§ TASK OBJECTIVE: Retype every entry exactly, character for character.

Saved data entries
-=-=-=-=-

-- ==== Sys2Proof/Machine/Bits.lean ====
section
/-! DEFINITION. The bit and byte helpers of spec/00_scope.md: rotations (R11), bytes of a word, and the
big-endian reading of a block as four words with its inverse (R12). -/

namespace Sys2Proof.Machine

/-- The vector of the values of `f`, index 0 first. It is `Vector.ofFn f`, built as a list, which the kernel
evaluates in one pass. -/
def tabulate {α : Type} {n : Nat} (f : Fin n → α) : Vector α n := ⟨(List.ofFn f).toArray, by simp⟩

@[simp] theorem getElem_tabulate {α : Type} {n : Nat} (f : Fin n → α) (i : Nat) (h : i < n) :
    (tabulate f)[i] = f ⟨i, h⟩ := by
  simp [tabulate]

/-- R11: rotate a word left by `n < 32` bits. -/
def rotl32 (v : Word) (n : Nat) : Word := (v <<< n) ||| (v >>> (32 - n))

/-- Four bytes as a word, the first the most significant: `b0 ++ b1 ++ b2 ++ b3` (R10, R12). -/
def wordOf (b0 b1 b2 b3 : Byte) : Word := b0 ++ b1 ++ b2 ++ b3

/-- Byte `j` of a word, `j = 0` the most significant: bits `31 - 8j` down to `24 - 8j` (R12, R151). -/
def byteOf (w : Word) (j : Nat) : Byte := w.extractLsb' (24 - 8 * j) 8

/-- Four words: the words of a block (R12), the state of a round (R154) or of the key schedule (R135). -/
structure Words4 where
  x0 : Word
  x1 : Word
  x2 : Word
  x3 : Word
deriving DecidableEq, Repr

/-- R12: read a block as its words W0..W3, big-endian. -/
def wordsOf (b : Block) : Words4 where
  x0 := wordOf b[0] b[1] b[2] b[3]
  x1 := wordOf b[4] b[5] b[6] b[7]
  x2 := wordOf b[8] b[9] b[10] b[11]
  x3 := wordOf b[12] b[13] b[14] b[15]

/-- Word `Wj` of four words; `j = 3` for every `j` above 2. -/
def Words4.get (w : Words4) : Nat → Word
  | 0 => w.x0
  | 1 => w.x1
  | 2 => w.x2
  | _ => w.x3

/-- R12: `blockOf(W0, W1, W2, W3)`, each word written back in the same order. -/
def blockOf (w0 w1 w2 w3 : Word) : Block :=
  tabulate fun i => byteOf (Words4.get ⟨w0, w1, w2, w3⟩ (i.val / 4)) (i.val % 4)

end Sys2Proof.Machine
end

-=-=-=-=-

§ ANSWER BOX:
-- ==== Sys2Proof/Machine/Bits.lean ====
section
/-! DEFINITION. The bit and byte helpers of spec/00_scope.md: rotations (R11), bytes of a word, and the
big-endian reading of a block as four words with its inverse (R12). -/

namespace Sys2Proof.Machine

/-- The vector of the values of `f`, index 0 first. It is `Vector.ofFn f`, built as a list, which the kernel
evaluates in one pass. -/
def tabulate {α : Type} {n : Nat} (f : Fin n → α) : Vector α n := ⟨(List.ofFn f).toArray, by simp⟩

@[simp] theorem getElem_tabulate {α : Type} {n : Nat} (f : Fin n → α) (i : Nat) (h : i < n) :
    (tabulate f)[i] = f ⟨i, h⟩ := by
  simp [tabulate]

/-- R11: rotate a word left by `n < 32` bits. -/
def rotl32 (v : Word) (n : Nat) : Word := (v <<< n) ||| (v >>> (32 - n))

/-- Four bytes as a word, the first the most significant: `b0 ++ b1 ++ b2 ++ b3` (R10, R12). -/
def wordOf (b0 b1 b2 b3 : Byte) : Word := b0 ++ b1 ++ b2 ++ b3

/-- Byte `j` of a word, `j = 0` the most significant: bits `31 - 8j` down to `24 - 8j` (R12, R151). -/
def byteOf (w : Word) (j : Nat) : Byte := w.extractLsb' (24 - 8 * j) 8

/-- Four words: the words of a block (R12), the state of a round (R154) or of the key schedule (R135). -/
structure Words4 where
  x0 : Word
  x1 : Word
  x2 : Word
  x3 : Word
deriving DecidableEq, Repr

/-- R12: read a block as its words W0..W3, big-endian. -/
def wordsOf (b : Block) : Words4 where
  x0 := wordOf b[0] b[1] b[2] b[3]
  x1 := wordOf b[4] b[5] b[6] b[7]
  x2 := wordOf b[8] b[9] b[10] b[11]
  x3 := wordOf b[12] b[13] b[14] b[15]

/-- Word `Wj` of four words; `j = 3` for every `j` above 2. -/
def Words4.get (w : Words4) : Nat → Word
  | 0 => w.x0
  | 1 => w.x1
  | 2 => w.x2
  | _ => w.x3

/-- R12: `blockOf(W0, W1, W2, W3)`, each word written back in the same order. -/
def blockOf (w0 w1 w2 w3 : Word) : Block :=
  tabulate fun i => byteOf (Words4.get ⟨w0, w1, w2, w3⟩ (i.val / 4)) (i.val % 4)

end Sys2Proof.Machine
end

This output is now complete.